-- WHAT NEEDS TO BE DONE --
For the listing below, return the line containing "def canCode : CanOutcome → Nat", the line containing "def State.setCanFifo (s", and all lines in between, exactly as written and nothing else.

-- EXTRACTED ENTRIES --
-- Opening Marker --

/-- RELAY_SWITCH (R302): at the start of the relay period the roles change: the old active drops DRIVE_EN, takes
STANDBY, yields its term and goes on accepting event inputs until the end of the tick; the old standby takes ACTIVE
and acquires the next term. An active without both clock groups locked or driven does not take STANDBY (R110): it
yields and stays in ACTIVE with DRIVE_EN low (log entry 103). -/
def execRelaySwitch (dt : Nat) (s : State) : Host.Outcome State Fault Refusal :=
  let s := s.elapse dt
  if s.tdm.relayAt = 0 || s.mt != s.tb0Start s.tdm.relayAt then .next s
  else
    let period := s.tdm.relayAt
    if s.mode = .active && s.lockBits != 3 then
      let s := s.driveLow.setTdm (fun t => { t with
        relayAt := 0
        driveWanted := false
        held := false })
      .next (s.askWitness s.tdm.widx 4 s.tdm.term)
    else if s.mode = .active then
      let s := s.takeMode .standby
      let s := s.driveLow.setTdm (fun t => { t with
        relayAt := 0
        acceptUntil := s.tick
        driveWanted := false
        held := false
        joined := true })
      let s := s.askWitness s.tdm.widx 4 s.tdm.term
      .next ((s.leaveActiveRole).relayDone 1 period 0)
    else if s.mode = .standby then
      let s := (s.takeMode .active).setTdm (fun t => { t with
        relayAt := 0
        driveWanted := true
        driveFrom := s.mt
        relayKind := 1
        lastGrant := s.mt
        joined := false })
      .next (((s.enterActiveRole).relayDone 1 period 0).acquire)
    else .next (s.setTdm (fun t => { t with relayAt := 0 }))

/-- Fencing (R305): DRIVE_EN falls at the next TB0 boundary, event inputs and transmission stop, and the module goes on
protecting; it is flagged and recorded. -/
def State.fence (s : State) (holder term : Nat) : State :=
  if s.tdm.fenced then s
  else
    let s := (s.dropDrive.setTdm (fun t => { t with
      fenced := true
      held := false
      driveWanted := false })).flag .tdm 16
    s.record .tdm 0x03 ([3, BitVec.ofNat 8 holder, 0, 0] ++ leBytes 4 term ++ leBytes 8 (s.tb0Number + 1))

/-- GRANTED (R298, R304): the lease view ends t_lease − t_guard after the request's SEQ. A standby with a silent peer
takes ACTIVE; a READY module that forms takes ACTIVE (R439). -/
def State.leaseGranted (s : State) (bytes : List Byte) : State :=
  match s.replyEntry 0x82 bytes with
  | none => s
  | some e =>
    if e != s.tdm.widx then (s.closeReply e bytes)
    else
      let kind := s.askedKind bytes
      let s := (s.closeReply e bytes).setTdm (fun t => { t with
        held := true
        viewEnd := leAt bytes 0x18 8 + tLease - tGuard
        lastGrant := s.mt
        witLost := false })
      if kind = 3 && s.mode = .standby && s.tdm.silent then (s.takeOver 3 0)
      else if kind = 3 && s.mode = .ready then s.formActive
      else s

-- Closing Marker --
-- Opening Marker --

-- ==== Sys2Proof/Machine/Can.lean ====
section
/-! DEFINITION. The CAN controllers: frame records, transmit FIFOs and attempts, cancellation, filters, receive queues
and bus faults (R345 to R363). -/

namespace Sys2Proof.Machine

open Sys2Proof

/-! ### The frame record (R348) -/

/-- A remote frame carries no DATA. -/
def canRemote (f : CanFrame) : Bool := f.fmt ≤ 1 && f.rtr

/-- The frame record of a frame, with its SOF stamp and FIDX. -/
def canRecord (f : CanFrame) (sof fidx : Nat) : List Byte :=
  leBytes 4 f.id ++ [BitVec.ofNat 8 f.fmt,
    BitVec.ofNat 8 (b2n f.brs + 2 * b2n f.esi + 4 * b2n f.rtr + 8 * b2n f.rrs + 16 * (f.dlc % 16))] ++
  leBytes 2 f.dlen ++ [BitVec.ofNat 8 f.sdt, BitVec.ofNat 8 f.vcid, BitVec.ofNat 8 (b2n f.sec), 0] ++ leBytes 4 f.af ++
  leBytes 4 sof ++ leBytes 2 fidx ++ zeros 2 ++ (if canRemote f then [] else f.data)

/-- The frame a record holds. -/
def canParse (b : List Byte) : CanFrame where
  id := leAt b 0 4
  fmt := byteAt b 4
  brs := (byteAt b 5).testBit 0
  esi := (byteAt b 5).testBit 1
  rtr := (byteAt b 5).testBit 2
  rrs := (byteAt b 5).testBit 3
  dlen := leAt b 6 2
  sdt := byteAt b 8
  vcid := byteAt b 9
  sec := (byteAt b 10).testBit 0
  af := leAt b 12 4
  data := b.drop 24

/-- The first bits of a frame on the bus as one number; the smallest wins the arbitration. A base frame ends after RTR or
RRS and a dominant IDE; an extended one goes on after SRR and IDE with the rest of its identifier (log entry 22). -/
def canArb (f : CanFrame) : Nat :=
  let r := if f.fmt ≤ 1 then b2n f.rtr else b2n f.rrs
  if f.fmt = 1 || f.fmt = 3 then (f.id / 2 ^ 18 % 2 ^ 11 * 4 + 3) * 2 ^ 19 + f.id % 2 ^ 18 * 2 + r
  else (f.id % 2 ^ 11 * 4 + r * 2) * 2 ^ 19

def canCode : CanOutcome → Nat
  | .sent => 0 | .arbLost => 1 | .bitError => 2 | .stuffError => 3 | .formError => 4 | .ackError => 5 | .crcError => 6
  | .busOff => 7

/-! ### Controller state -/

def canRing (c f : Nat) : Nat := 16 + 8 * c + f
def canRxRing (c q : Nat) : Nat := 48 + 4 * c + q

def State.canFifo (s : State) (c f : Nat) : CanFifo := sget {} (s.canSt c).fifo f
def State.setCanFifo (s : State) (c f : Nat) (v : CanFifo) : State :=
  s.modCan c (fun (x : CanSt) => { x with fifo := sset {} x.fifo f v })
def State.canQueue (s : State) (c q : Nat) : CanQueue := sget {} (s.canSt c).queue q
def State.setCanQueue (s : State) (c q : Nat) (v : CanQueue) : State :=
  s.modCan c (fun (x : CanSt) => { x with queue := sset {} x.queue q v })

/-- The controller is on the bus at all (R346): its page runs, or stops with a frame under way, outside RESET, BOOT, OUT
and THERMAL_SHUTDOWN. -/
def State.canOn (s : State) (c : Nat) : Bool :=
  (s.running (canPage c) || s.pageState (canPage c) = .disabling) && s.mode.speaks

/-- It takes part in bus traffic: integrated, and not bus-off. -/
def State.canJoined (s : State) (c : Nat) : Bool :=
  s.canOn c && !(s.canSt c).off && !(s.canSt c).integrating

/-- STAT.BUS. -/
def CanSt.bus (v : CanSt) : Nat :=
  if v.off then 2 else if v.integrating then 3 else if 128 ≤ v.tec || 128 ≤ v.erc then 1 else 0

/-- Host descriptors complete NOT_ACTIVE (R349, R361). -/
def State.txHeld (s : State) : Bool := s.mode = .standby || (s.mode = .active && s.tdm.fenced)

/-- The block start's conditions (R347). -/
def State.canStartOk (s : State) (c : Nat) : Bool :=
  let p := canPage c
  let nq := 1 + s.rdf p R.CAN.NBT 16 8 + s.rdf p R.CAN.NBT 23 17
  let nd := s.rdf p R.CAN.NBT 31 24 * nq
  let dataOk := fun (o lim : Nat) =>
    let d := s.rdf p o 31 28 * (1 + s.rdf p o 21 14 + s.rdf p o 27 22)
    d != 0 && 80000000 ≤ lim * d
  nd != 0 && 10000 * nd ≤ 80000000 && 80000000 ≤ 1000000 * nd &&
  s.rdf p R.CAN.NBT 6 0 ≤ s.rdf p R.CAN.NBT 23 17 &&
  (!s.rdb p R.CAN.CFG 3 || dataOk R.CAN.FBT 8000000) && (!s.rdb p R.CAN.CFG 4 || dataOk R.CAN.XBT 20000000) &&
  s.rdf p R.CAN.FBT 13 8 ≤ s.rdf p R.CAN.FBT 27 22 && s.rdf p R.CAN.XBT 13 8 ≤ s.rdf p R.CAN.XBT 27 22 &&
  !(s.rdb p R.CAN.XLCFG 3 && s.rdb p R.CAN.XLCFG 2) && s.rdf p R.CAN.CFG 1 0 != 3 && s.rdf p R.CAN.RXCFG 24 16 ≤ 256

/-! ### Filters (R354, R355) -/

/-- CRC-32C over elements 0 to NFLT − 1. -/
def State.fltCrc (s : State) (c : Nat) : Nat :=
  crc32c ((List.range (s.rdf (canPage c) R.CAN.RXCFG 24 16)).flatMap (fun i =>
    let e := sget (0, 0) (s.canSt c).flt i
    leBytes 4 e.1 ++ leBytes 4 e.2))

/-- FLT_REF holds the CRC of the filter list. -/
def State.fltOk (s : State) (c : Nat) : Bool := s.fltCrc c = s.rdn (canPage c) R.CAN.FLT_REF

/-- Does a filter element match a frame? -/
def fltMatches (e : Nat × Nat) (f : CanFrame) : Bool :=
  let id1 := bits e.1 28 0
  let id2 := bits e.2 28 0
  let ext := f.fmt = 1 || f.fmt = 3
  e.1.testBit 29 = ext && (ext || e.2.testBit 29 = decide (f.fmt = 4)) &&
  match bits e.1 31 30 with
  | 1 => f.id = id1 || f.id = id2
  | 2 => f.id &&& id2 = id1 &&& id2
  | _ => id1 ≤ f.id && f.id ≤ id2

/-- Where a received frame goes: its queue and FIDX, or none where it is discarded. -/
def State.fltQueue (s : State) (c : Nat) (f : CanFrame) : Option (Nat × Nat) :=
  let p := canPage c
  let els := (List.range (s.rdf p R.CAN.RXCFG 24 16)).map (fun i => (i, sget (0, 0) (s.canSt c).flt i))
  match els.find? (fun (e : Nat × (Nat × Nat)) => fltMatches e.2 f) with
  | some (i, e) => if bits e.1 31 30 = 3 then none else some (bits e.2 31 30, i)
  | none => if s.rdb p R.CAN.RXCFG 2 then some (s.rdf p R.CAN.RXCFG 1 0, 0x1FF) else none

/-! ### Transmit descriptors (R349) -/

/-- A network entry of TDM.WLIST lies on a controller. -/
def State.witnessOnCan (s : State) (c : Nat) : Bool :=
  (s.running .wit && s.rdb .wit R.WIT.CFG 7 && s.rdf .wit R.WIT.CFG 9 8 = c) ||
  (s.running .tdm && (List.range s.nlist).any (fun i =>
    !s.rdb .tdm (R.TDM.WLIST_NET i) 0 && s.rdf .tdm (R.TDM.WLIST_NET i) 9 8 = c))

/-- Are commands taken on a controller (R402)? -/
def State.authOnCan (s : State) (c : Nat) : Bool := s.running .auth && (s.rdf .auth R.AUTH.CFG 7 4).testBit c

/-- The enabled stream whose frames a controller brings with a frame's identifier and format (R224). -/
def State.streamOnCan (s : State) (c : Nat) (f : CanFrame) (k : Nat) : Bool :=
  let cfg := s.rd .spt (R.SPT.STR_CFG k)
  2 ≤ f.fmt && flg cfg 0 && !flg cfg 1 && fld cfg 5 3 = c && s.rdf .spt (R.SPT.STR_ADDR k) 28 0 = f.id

-- Closing Marker --

-- TASK RESULT --
def canCode : CanOutcome → Nat
  | .sent => 0 | .arbLost => 1 | .bitError => 2 | .stuffError => 3 | .formError => 4 | .ackError => 5 | .crcError => 6
  | .busOff => 7

/-! ### Controller state -/

def canRing (c f : Nat) : Nat := 16 + 8 * c + f
def canRxRing (c q : Nat) : Nat := 48 + 4 * c + q

def State.canFifo (s : State) (c f : Nat) : CanFifo := sget {} (s.canSt c).fifo f
def State.setCanFifo (s : State) (c f : Nat) (v : CanFifo) : State :=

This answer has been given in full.